Excerpted records

★ ★ ★ ★ ★

-- ==== Sys2Proof/Machine/FabricEvents.lean ====
section
/-! DEFINITION. The fabric as events: answers, timeouts, the device as a home, ports and routes, congestion, the time base
(16 R326 to R340). -/

namespace Sys2Proof.Machine

open Sys2Proof

/-! ### Answers to requests (R328, R330, R333 to R335) -/

/-- A write-back is acknowledged: the bytes it carried are published; those written since stay dirty. -/
def State.ackSector (s : State) (sec tag : Nat) : State :=
  { s with peerDirty := s.peerDirty.keep fun pa b => !(pa / 32 == sec && b.inFlight == some tag) }

/-- A lane of a `red` that the home refused leaves a deferred failure (R245). -/
def Group.defer (g : Group) (lane : Nat) (addr : Word) : Group :=
  { g with defAddr := if g.defMask == 0 then addr else g.defAddr, defMask := g.defMask ||| BitVec.twoPow 32 lane }

/-- A counted access of a group is complete. -/
def State.uncount (s : State) (c g : Nat) : State :=
  s.onGroup c g fun x => { x with outstanding := x.outstanding - 1 }

/-- Adds an answer to what a blocked slot has received for the instruction that it is inside. -/
def State.slotGot (s : State) (c g n : Nat) (x : Arrived) : State :=
  s.onGroup c g fun y => y.onSlot n fun z =>
    if z.state == .blocked && z.asked ≤ x.tag then { z with got := z.got ++ [x] } else z

/-- The stacked cache holds a line that an answer brought, if it was asked for after all that has made the cache give the
line up (R218, R227), no write or atomic of this device to the line waits behind it (R214), and its device is not failed
(R336). -/
def State.keepLine (s : State) (r : Request) (a : Answer) : State :=
  let line := r.pa / 128
  match r.op, a with
  | .readLine, .data bs =>
    if s.lineFrom.get 0 line ≤ r.tag && s.peersFrom ≤ r.tag && s.reachable r.target
        && s.requests.all (fun (q : Request) => q.op == .readLine || q.pa / 128 != line) then
      { s with peerClean := s.peerClean.set line bs }
    else s
  | _, _ => s

/-- Gives an answer to who waits for it. A `red` that met an unmapped address fails as one that timed out does
(log 14). -/
def State.deliverAnswer (s : State) (r : Request) (a : Answer) : State :=
  let s := s.keepLine r a
  match r.origin with
  | .slot c g n w =>
    let s := s.slotGot c g n ⟨w, a, r.tag⟩
    match w with
    | .amo _ _ => s.uncount c g
    | _ => s
  | .red c g lane pc va =>
    let s := s.uncount c g
    match a with
    | .data _ | .ok => s
    | .notSupported => s.onGroup c g fun x => x.defer lane pc
    | .addressError | .timedOut => s.onGroup c g fun x => x.fabricError va
  | .writeback sec ws => if a == .ok then s.ackSector sec r.tag else s.failSector sec ws
  | .unit c e w =>
    match s.op? c e with
    | some op => s.setOp c e { op with got := op.got ++ [⟨w, a, r.tag⟩] }
    | none => s
  | .queue q job w =>
    let s := s.onQueue q fun x => { x with got := x.got ++ [(job, ⟨w, a, r.tag⟩)] }
    if job == lookJob && q != mergedQueue then s.lookSlot q else s
  | .service c w => s.onCore c fun k => { k with got := k.got ++ [⟨w, a, r.tag⟩] }
  | .prefetch _ _ => s
  | .gone c g counted => if counted then s.uncount c g else s

/-- What a core's service holds of a line that this device has written at its home meanwhile is asked for again. -/
def State.dropServiceLine (s : State) (r : Request) : State :=
  if r.op == .readLine then s
  else
    { s with cores := s.cores.mapAll fun _ k =>
        { k with got := k.got.filter fun x => x.want != .line (r.pa / 128) } }

/-- A request ends with an answer. -/
def State.answerRequest (s : State) (r : Request) (a : Answer) : State :=
  (({ s with requests := s.requests.filter fun (q : Request) => q.tag != r.tag }).dropServiceLine r).deliverAnswer r a

/-- A retiring port with no request in flight is RETIRED (R337); no port leaves DOWN while the domain id is not valid
(R327). -/
def State.settlePorts (s : State) : State :=
  (List.range 16).foldl (fun s n =>
    let p := s.port n
    if p.retire && p.state != .retired && (p.state != .down || s.domValid)
        && !s.requests.any fun (r : Request) => r.port == n then
      s.setPort n { p with state := .retired }
    else s) s

/-- Held requests whose target can no longer be reached fail at once (R335); the others go as their lines move (R329). -/
def State.settleHeld (s : State) : State :=
  let s := s.requests.foldl (fun s (r : Request) =>
    if r.port == heldPort && !s.reachable r.target then s.answerRequest r .timedOut else s) s
  s.releaseHeld

/-- Device d is failed: its lines are discarded, dirty bytes as a failed write-back (R336). -/
def State.failDevice (s : State) (d : Nat) : State :=
  let s := s.setRoute d { s.route d with down := true }
  let s := (s.dirtySectors fun pa _ => peerOf pa == d).foldl (fun s x => s.failSector x (s.sectorWriters x)) s
  { s with peerClean := s.peerClean.keep fun l _ => peerOf (128 * l) != d }

/-- An UP port is in PORTS of the route. -/
def State.routed (s : State) (d : Nat) : Bool := !(s.upPorts d).isEmpty

/-- The device sets DOWN where a change has left no port in PORTS UP (R336); TSYNC clears, and the clock runs freely, where
the last path to the master is lost (R340). -/
def State.checkRoutes (old s : State) : State :=
  let s := (s.routes.map (·.1)).foldl (fun s d => if old.routed d && !s.routed d then s.failDevice d else s) s
  if !s.tsmaster && old.routed s.tsfrom && !s.routed s.tsfrom then { s with tsync := false, slew := 0 } else s

/-- What follows the end of a request, or a change of a port or a route. -/
def State.settleFabric (s : State) : State :=
  (State.checkRoutes s s.settleHeld.settlePorts).settleHeld

/-- A request that has been sent. -/
def State.sentRequest (s : State) (tag : Nat) : Option Request :=
  s.requests.find? fun (r : Request) => r.tag == tag && r.port != heldPort

/-! ### Congestion (R338) -/

def State.rate (s : State) (d : Nat) : Rate := s.rates.get .reset d

def State.setRate (s : State) (d : Nat) (x : Rate) : State := { s with rates := s.rates.set d x }

/-- The ends of microseconds up to a count of them since the last: the rate rises at each but for the first after a mark. -/
def Rate.pass (x : Rate) (inc k : Nat) : Rate :=
  if k = 0 then x
  else
    { x with r := min 4096 (x.r + inc * (k - if x.marked then 1 else 0)), marked := false,
             ended := 1000 * (x.ended / 1000 + k) }

/-- A marked answer lowers the rate, at most once in a microsecond. -/
def State.mark (s : State) (d : Nat) : State :=
  let now := s.time / 1000
  let was := s.rate d
  let x := was.pass s.congInc (now - was.ended / 1000)
  if x.last == some now then s.setRate d { x with marked := true }
  else s.setRate d { x with r := max s.congRmin (x.r - x.r / 2 ^ s.congDec), last := some now, marked := true }

/-- CONGESTION_INTERVAL: the end of a microsecond; the rate rises unless a mark came in it. One that has not come when time
goes on comes by itself. -/
def execCongestionInterval (d : Nat) (s : State) : Out :=
  happen (.congestionInterval d) s fun s =>
    if s.time % 1000 != 0 then s
    else s.setRate d ((s.rate d).pass s.congInc (s.time / 1000 - (s.rate d).ended / 1000))

/-- The ends of microseconds before a time, for every target. -/
def State.ratesUntil (s : State) (t : Nat) : State :=
  { s with rates := s.rates.mapAll fun _ x => x.pass s.congInc ((t - 1) / 1000 - x.ended / 1000) }

/-! ### Responses and timeouts -/

/-- An answer that a home gives to an operation (R328, R330, R334). -/
def answeredBy (op : HomeOp) (a : Answer) : Bool :=
  match op, a with
  | _, .timedOut => false
  | _, .addressError => true
  | .readLine, .data bs => bs.length == 128
  | .atomic _ w _ _, .data bs => bs.length == widthBytes w
  | .write _ _, .ok | .reduceSector _ _, .ok => true
  | .atomic _ _ _ _, .notSupported | .reduceSector _ _, .notSupported => true
  | _, _ => false

/-- REMOTE_RESPONSE: the answer to a request, before its time is over (R333). -/
def execRemoteResponse (tag : Nat) (ans : Answer) (marked : Bool) (s : State) : Out :=
  happen (.remoteResponse tag ans marked) s fun s =>
    match s.sentRequest tag with
    | none => s
    | some r =>
      if !answeredBy r.op ans || r.sent + 2 ^ s.tmoexp ≤ s.time then s
      else
        let s := if marked then s.mark r.target else s
        (s.answerRequest r ans).settleFabric

/-- REMOTE_TIMEOUT: 2^TMOEXP ns after the first sending (R333). -/
def execRemoteTimeout (tag : Nat) (s : State) : Out :=
  happen (.remoteTimeout tag) s fun s =>
    match s.sentRequest tag with
    | none => s
    | some r => if s.time < r.sent + 2 ^ s.tmoexp then s else (s.answerRequest r .timedOut).settleFabric

/-- PEER_WRITEBACK: the dirty sectors of a peer line start home (R330). -/
def execPeerWriteback (line : Nat) (s : State) : Out :=
  happen (.peerWriteback line) s fun s =>
    (s.dirtySectors fun pa _ => pa / 128 == line).foldl (fun s x => s.writeBack x) s

/-! ### The device as a home (R328, R332, R334) -/

/-- The atomics that this device performs for peers (Table 16-2: CAPS 0x03FF). -/
def homeAtomic (op : AtomOp) (w : Width) : Bool :=
  match op with
  | .fadd => w == .b32 || w == .b64
  | .exch => w == .b32 || w == .b64 || w == .b128
  | _ => w == .b32 || w == .b64

/-- Adds elements of `n` bytes, one by one. -/
def addElems (n : Nat) (f : Nat → Nat → Nat) : Nat → List Byte → List Byte → List Byte
  | 0, _, _ => []
  | k + 1, old, new =>
    leBytes n (f (leNat (old.take n)) (leNat (new.take n))) ++ addElems n f k (old.drop n) (new.drop n)

/-- The sum of a sector for a reduction (13 R286); none for a TYPE that this device lacks. -/
def reduced (ty : Ty) (old new : List Byte) : Option (List Byte) :=
  let fl := fun (m : Fmt) (x y : Nat) => (m.add .rne x y).1
  match ty with
  | .s32 => some (addElems 4 (· + ·) 8 old new)
  | .s64 => some (addElems 8 (· + ·) 4 old new)
  | .f16 => some (addElems 2 (fl fp16) 16 old new)
  | .bf16 => some (addElems 2 (fl bf16) 16 old new)
  | .f32 => some (addElems 4 (fl fp32) 8 old new)
  | _ => none

/-- The bytes of a list written where a mask says, in this device's memory. -/
def State.maskWrite (s : State) (pa : Nat) (bs : List Byte) (m : BitVec 32) : State :=
  (lanes m).foldl (fun s i => s.performByte (pa + i) (bs.getD i 0) []) s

★ ★ ★ ★ ★

What the exercise asks
Figure out how many lines above include the string "counted", then report that number and nothing else.

Answer for the task
2